E a terceira voz, de uma criança, me diz em sussurros roucos.

"Morra."

"Morra."

"Morra."

Como se eu não quisesse, como se eu não tivesse tentado.

E no meio de toda a bagunça, a visão dela me aparece, vestida de branco, os cabelos voando, a luz que sai dela mesma ilumina o quarto. Os olhos totalmente negros brilham e eu posso ver o fogo dentro deles.

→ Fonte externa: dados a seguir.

/-- The data of a store: a vector source of n names, or a uniform register. -/
def storeSrcs (x : Ext) (n : Nat) : List Src :=
  let k := x.km1.toNat + 1
  if n == 4 && !x.c.kind then
    if x.pbs == 3 then [.back x.c.idx.toNat k true, .back (x.c.idx.toNat + 2) k true]
    else [.name x.c.idx.toNat true, .name (x.c.idx.toNat + 2) true]
  else [opndSrc x.c (x.c.kind || n == 2) (x.pbs == 3) k]

/-- The passback operand of a word whose C field covers n names. -/
def wideBack (a : Acc) (x : Ext) (n : Nat) : Acc :=
  if x.pbs == 3 then { a with back := some (x.c.idx.toNat, x.km1.toNat + 1, n) } else a

/-- The value of a store's data. -/
def storeVal (s : State) (c : Cohort) (t : Nat) : List Src → Nat
  | [] => 0
  | x :: r => (srcVal s c t x).toNat + 2 ^ 64 * storeVal s c t r

/-- ST (R353): in ascending home-lane order. -/
def execSt (f : ExtForm) (s : State) : Out :=
  let x := f.x
  let space := fld x.mod 9 8
  let sz := fld x.mod 5 3
  let d := addrM f space
  let n := szNames sz
  let ds := storeSrcs x n
  let a := wideBack ((engAcc f 1 (if 5 ≤ fld x.mod 2 0 then 2 else 1) n).reads (d.srcs ++ ds)) x n
  withPrep s a fun r =>
    let c := s.cohort r.id
    let h : How := { space := space, size := szBytes sz, kind := 1, cp := fld x.mod 7 6 }
    match checkAccess s r.id c.unit c.priv h (r.ths.map (d.lane s c)) (sameWay h) with
    | .trap code i => .trap code i
    | .stall s1 => .stall s1 .transition
    | .ok s1 xs =>
      .ok (plainIssue (xs.foldl (fun s2 (l, p) =>
        storeLoc s2 c.unit (ctxOfCohort s c) c.priv h (leBytes h.size (storeVal s c l.thread ds)) p) s1) r a)

/-- LDU (R354): once, by the acting thread. -/
def execLdu (f : ExtForm) (s : State) : Out :=
  let x := f.x
  let space := fld x.mod 9 8
  let sz := fld x.mod 5 3
  let d := addrM f space
  let dst := x.d.idx.toNat
  let n := if sz == 6 then 2 else 1
  let a := { (engAcc f 0 0 0).reads d.srcs with wUregs := (List.range n).map (dst + ·), once := true }
  withPrep s a fun r =>
    match actingThread s r.ths with
    | none => .ok (plainIssue s r a)
    | some t =>
      let c := s.cohort r.id
      let h : How := { space := space, size := szBytes sz, kind := 0, cp := fld x.mod 7 6 }
      match checkAccess s r.id c.unit c.priv h [d.lane s c t] (sameWay h) with
      | .trap code i => .trap code i
      | .stall s1 => .stall s1 .transition
      | .ok s1 xs =>
        let (vs, s2) := loadAll s1 c.unit (ctxOfCohort s c) c.priv h xs
        let v := (vs.map fun y => extendTo 64 sz y.2).headD 0
        let (w, s3) := s2.newId
        let s4 := plainIssue s3 r a
        .ok ((List.range n).foldl (fun s i => uregResultAt s r.id w (dst + i) (dueOf s s1 s2 c h xs t) (BitVec.ofNat 64 (v / 2 ^ (64 * i)))) s4)

/-- The scope of a word for its threads; they share their plan's levels. -/
def scopeFor (s : State) (r : Ready) (priv : Bool) (code : Nat) : Nat :=
  match r.ths with
  | [] => 0
  | t :: _ => scopeOf s t priv code

/-- What an acquire does before it reads (R187). -/
def acquireAt (s : State) (unit : Nat) (priv : Bool) (scope : Nat) (size : Nat) : Loc → State
  | .pa a _ => if priv || decide (scope < 2) then s else widen s a size unit scope
  | _ => s

/-- What a release write leaves in the directory (R187). -/
def releaseWrote (s : State) (unit : Nat) (priv : Bool) (scope : Nat) (size : Nat) : Loc → State
  | .pa a _ => if priv then s else recordRelease s a size unit scope
  | _ => s

/-- LDA (R355): an acquire at its scope. -/
def execLda (f : ExtForm) (s : State) : Out :=
  let x := f.x
  let sz := fld x.mod 5 3
  let d := addrM f 0
  let n := szNames sz
  let dst := x.d.idx.toNat
  let a := { (engAcc f 1 (if 5 ≤ fld x.mod 2 0 then 2 else 1) 0).reads d.srcs with wNames := (List.range n).map (dst + ·) }
  withPrep s a fun r =>
    let c := s.cohort r.id
    let scope := scopeFor s r c.priv (fld x.mod 9 6)
    let h : How := { space := 0, size := szBytes sz, kind := 0, home := decide (2 ≤ scope) }
    match checkAccess s r.id c.unit c.priv h (r.ths.map (d.lane s c)) (sameWay h) with
    | .trap code i => .trap code i
    | .stall s1 => .stall s1 .transition
    | .ok s1 xs =>
      let s2 := xs.foldl (fun s2 y => acquireAt s2 c.unit c.priv scope h.size y.2) s1
      let (vs, s3) := loadAll s2 c.unit (ctxOfCohort s c) c.priv h xs
      let (w, s4) := s3.newId
      .ok (commit s4 r a (loadPendsAt r w dst n (dueOf s s2 s3 c h xs) (vs.map fun (t, v) => (t, extendTo 32 sz v))))

/-- STR (R355): a release at its scope. -/
def execStr (f : ExtForm) (s : State) : Out :=
  let x := f.x
  let sz := fld x.mod 5 3
  let d := addrM f 0
  let n := szNames sz
  let ds := storeSrcs x n
  let a := (engAcc f 1 (if 5 ≤ fld x.mod 2 0 then 2 else 1) n).reads (d.srcs ++ ds)
  withPrep s a fun r =>
    let c := s.cohort r.id
    let scope := scopeFor s r c.priv (fld x.mod 9 6)
    let h : How := { space := 0, size := szBytes sz, kind := 1, home := decide (2 ≤ scope) }
    if releaseWait s r.ths scope then .stall s .drain
    else
      match checkAccess s r.id c.unit c.priv h (r.ths.map (d.lane s c)) (sameWay h) with
      | .trap code i => .trap code i
      | .stall s1 => .stall s1 .transition
      | .ok s1 xs =>
        .ok (plainIssue (xs.foldl (fun s2 (l, p) =>
          releaseWrote (storeLoc (release s2 c.unit scope c.priv) c.unit (ctxOfCohort s c) c.priv h
            (leBytes h.size (storeVal s c l.thread ds)) p) c.unit c.priv scope h.size p) s1) r a)

/-- The new value of an atomic (R357): m the old value, x the data, w the width in bits. -/
def atomNew (aop w m x : Nat) : Nat :=
  let si (v : Nat) : Int := toSigned w v
  match aop with
  | 0 => (m + x) % 2 ^ w
  | 1 => if si x < si m then x else m
  | 2 => if si m < si x then x else m
  | 3 => Nat.min m x
  | 4 => Nat.max m x
  | 5 => m &&& x
  | 6 => m ||| x
  | 7 => m ^^^ x
  | 8 => x
  | _ => F32.add 0 m x

/-- The bytes at a place, without an access. -/
def peekLoc (s : State) (n : Nat) : Loc → List Byte
  | .pa a _ => readPa s a n
  | .scratch u a => (s.core u).scratch.bytes a n
  | .win a _ v => readPa s a v ++ List.replicate (n - v) 0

Ela se aproxima como faz todos os dias, e antes que eu consiga toca-la, seu rosto muda de face, e já é outra pessoa que eu enxergo.

A senhora, com os cabelos grisalhos e a pele enrugada me encara começando a rir, e enquanto gargalha, seu rosto se transforma no rapaz que tão bem conheci. Ele também ri.

E de repente, não consigo identificar rosto nenhum, as faces mudam com tanta rapidez, os traços se misturam tanto até que eu veja, alí, o meu próprio rosto.

Ele me encara. Ainda rindo começa a se definhar, a pele descama, derrete, sangra, chora, ri...

A porta se abre e tudo se dissipa, novamente, meus remédios chegam bem na hora.

Da série: coisas que passam pela minha cabeça.